AI_PLATFORM_MODEL_NAME="<위에서 정한 Model 이름>"

! gcloud config set project $PROJECT_ID
%env GOOGLE_CLOUD_PROJECT=$PROJECT_ID
!echo project_id = $PROJECT_ID > ~/.bigqueryrc

BigQuery Dataset을 만듭니다.

- 웹에서 만드는 방법 : https://console.cloud.google.com/bigquery 에서 [데이터 추가]

- 노트북에서 만드는 방법 : 아래 코드를 실행합니다.

! bq mk $BIGQUERY_DATASET_NAME

이전에 Feast 에서 배웠던 것 처럼 Colab에서도 따라합니다. 우선 Feast feature repository 초기화를 수행합니다.

! feast init fraud_tutorial -t gcp
%cd fraud_tutorial/
! ls

레지스트리를 GCP 버킷에 저장을 해야하기 때문에 colab에서 feature_store.yaml 파일을 수정합니다.

feature_store = \
f"""project: fraud_tutorial
registry: gs://{BUCKET_NAME}/registry.db
provider: gcp"""

with open('feature_store.yaml', "w") as feature_store_file:
    feature_store_file.write(feature_store)

# Print our feature_store.yaml
! cat feature_store.yaml

이제 Feast를 배포 합니다.

! feast apply

2. BigQuery에서 새로운 Feature 생성하기

먼저 빅쿼리에서 한번 데이터 조회를 해보겠습니다.

이제 새로운 Feature를 생성하기 위한 빅쿼리 코드입니다. Count 관련 새 Feature를 뽑는 함수입니다. 이를 실행합니다.

from datetime import datetime, timedelta
from google.cloud import bigquery
import time

def generate_user_count_features(aggregation_end_date):
    table_id  = f"{PROJECT_ID}.{BIGQUERY_DATASET_NAME}.user_count_transactions_7d"

    client = bigquery.Client()
    job_config = bigquery.QueryJobConfig(destination=table_id, write_disposition='WRITE_APPEND')

    aggregation_start_date = datetime.now() - timedelta(days=7)

    sql = f"""
    SELECT
        src_account AS user_id,
        COUNT(*) AS transaction_count_7d,
        timestamp'{aggregation_end_date.isoformat()}' AS feature_timestamp
    FROM
        feast-oss.fraud_tutorial.transactions
    WHERE
        timestamp BETWEEN TIMESTAMP('{aggregation_start_date.isoformat()}')
        AND TIMESTAMP('{aggregation_end_date.isoformat()}')
    GROUP BY
        user_id
    """

    query_job = client.query(sql, job_config=job_config)
    query_job.result()
    print(f"Generated features as of {aggregation_end_date.isoformat()}")

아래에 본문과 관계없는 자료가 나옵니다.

-- ==== Sys2Proof/Laws/Parity.lean ====
section
/-! SUPPORT. What the parity validator's operations can do (41_parity_rs.md). -/

namespace Sys2Proof.Machine

open Sys2Proof.Config (Params)

theorem expEntries_length (P : Params) (n : Nat) (a : Byte) : (expEntries P n a).length = n := by
  induction n generalizing a with
  | zero => rfl
  | succ n ih => simp [expEntries, ih]

@[simp] theorem expTable_length (P : Params) : (expTable P).length = 255 := expEntries_length P 255 1

/-- Entry `i` of the table from `a` on is `a` multiplied `i` times by α (R172). -/
theorem expEntries_getD (P : Params) (n i : Nat) (a : Byte) (h : i < n) :
    (expEntries P n a).getD i 0 = (timesAlpha P)^[i] a := by
  induction n generalizing a i with
  | zero => omega
  | succ n ih =>
    cases i with
    | zero => rfl
    | succ i => rw [expEntries, List.getD_cons_succ, ih i (timesAlpha P a) (by omega), Function.iterate_succ_apply]

/-- `gexp(e)` is 1 multiplied `e mod 255` times by α (R172). -/
theorem gexp_eq (P : Params) (e : Nat) : gexp P e = (timesAlpha P)^[e % 255] 1 :=
  expEntries_getD P 255 (e % 255) 1 (Nat.mod_lt _ (by decide))

theorem gexp_mod (P : Params) (e : Nat) : gexp P (e % 255) = gexp P e := by rw [gexp, gexp, Nat.mod_mod]

/-- `LOG` inverts `EXP` on the table's entries (R172). -/
theorem gexp_glog (P : Params) {a : Byte} (h : a ∈ expTable P) : gexp P (glog P a) = a := by
  have hl : glog P a < 255 := by rw [← expTable_length P]; exact List.idxOf_lt_length_of_mem h
  rw [gexp, Nat.mod_eq_of_lt hl, glog, List.getD_eq_getElem _ _ (List.idxOf_lt_length_of_mem h)]
  exact List.getElem_idxOf _

@[simp] theorem gmul_zero_left (P : Params) (b : Byte) : gmul P 0 b = 0 := by simp [gmul]

@[simp] theorem gmul_zero_right (P : Params) (a : Byte) : gmul P a 0 = 0 := by simp [gmul]

/-- The product of two nonzero bytes adds their logarithms (R172). -/
theorem gmul_of_ne_zero (P : Params) {a b : Byte} (ha : a ≠ 0) (hb : b ≠ 0) :
    gmul P a b = gexp P (glog P a + glog P b) :=
  if_neg (by simp only [ha, hb, or_self, not_false_eq_true])

theorem gmul_comm (P : Params) (a b : Byte) : gmul P a b = gmul P b a := by
  unfold gmul
  rw [Nat.add_comm]
  simp only [or_comm]

/-- A codeword is valid exactly when its three syndromes are 0 (R175). -/
theorem rsValid_iff (P : Params) (codeword : List Byte) :
    rsValid P codeword = true ↔
      rsSyndrome P codeword 0 = 0 ∧ rsSyndrome P codeword 1 = 0 ∧ rsSyndrome P codeword 2 = 0 := by
  simp [rsValid, and_assoc]

end Sys2Proof.Machine
end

def backfill_features(earliest_aggregation_end_date, interval, num_iterations):
    aggregation_end_date = earliest_aggregation_end_date
    for _ in range(num_iterations):
        generate_user_count_features(aggregation_end_date=aggregation_end_date)
        time.sleep(1)
        aggregation_end_date += interval

if __name__ == '__main__':
    backfill_features(
        earliest_aggregation_end_date=datetime.now() - timedelta(days=7),
        interval=timedelta(days=1),
        num_iterations=8
    )

실행을 하면 기준일로 부터 7일간의 유저 트랜잭션 카운트 데이터가 생성됩니다.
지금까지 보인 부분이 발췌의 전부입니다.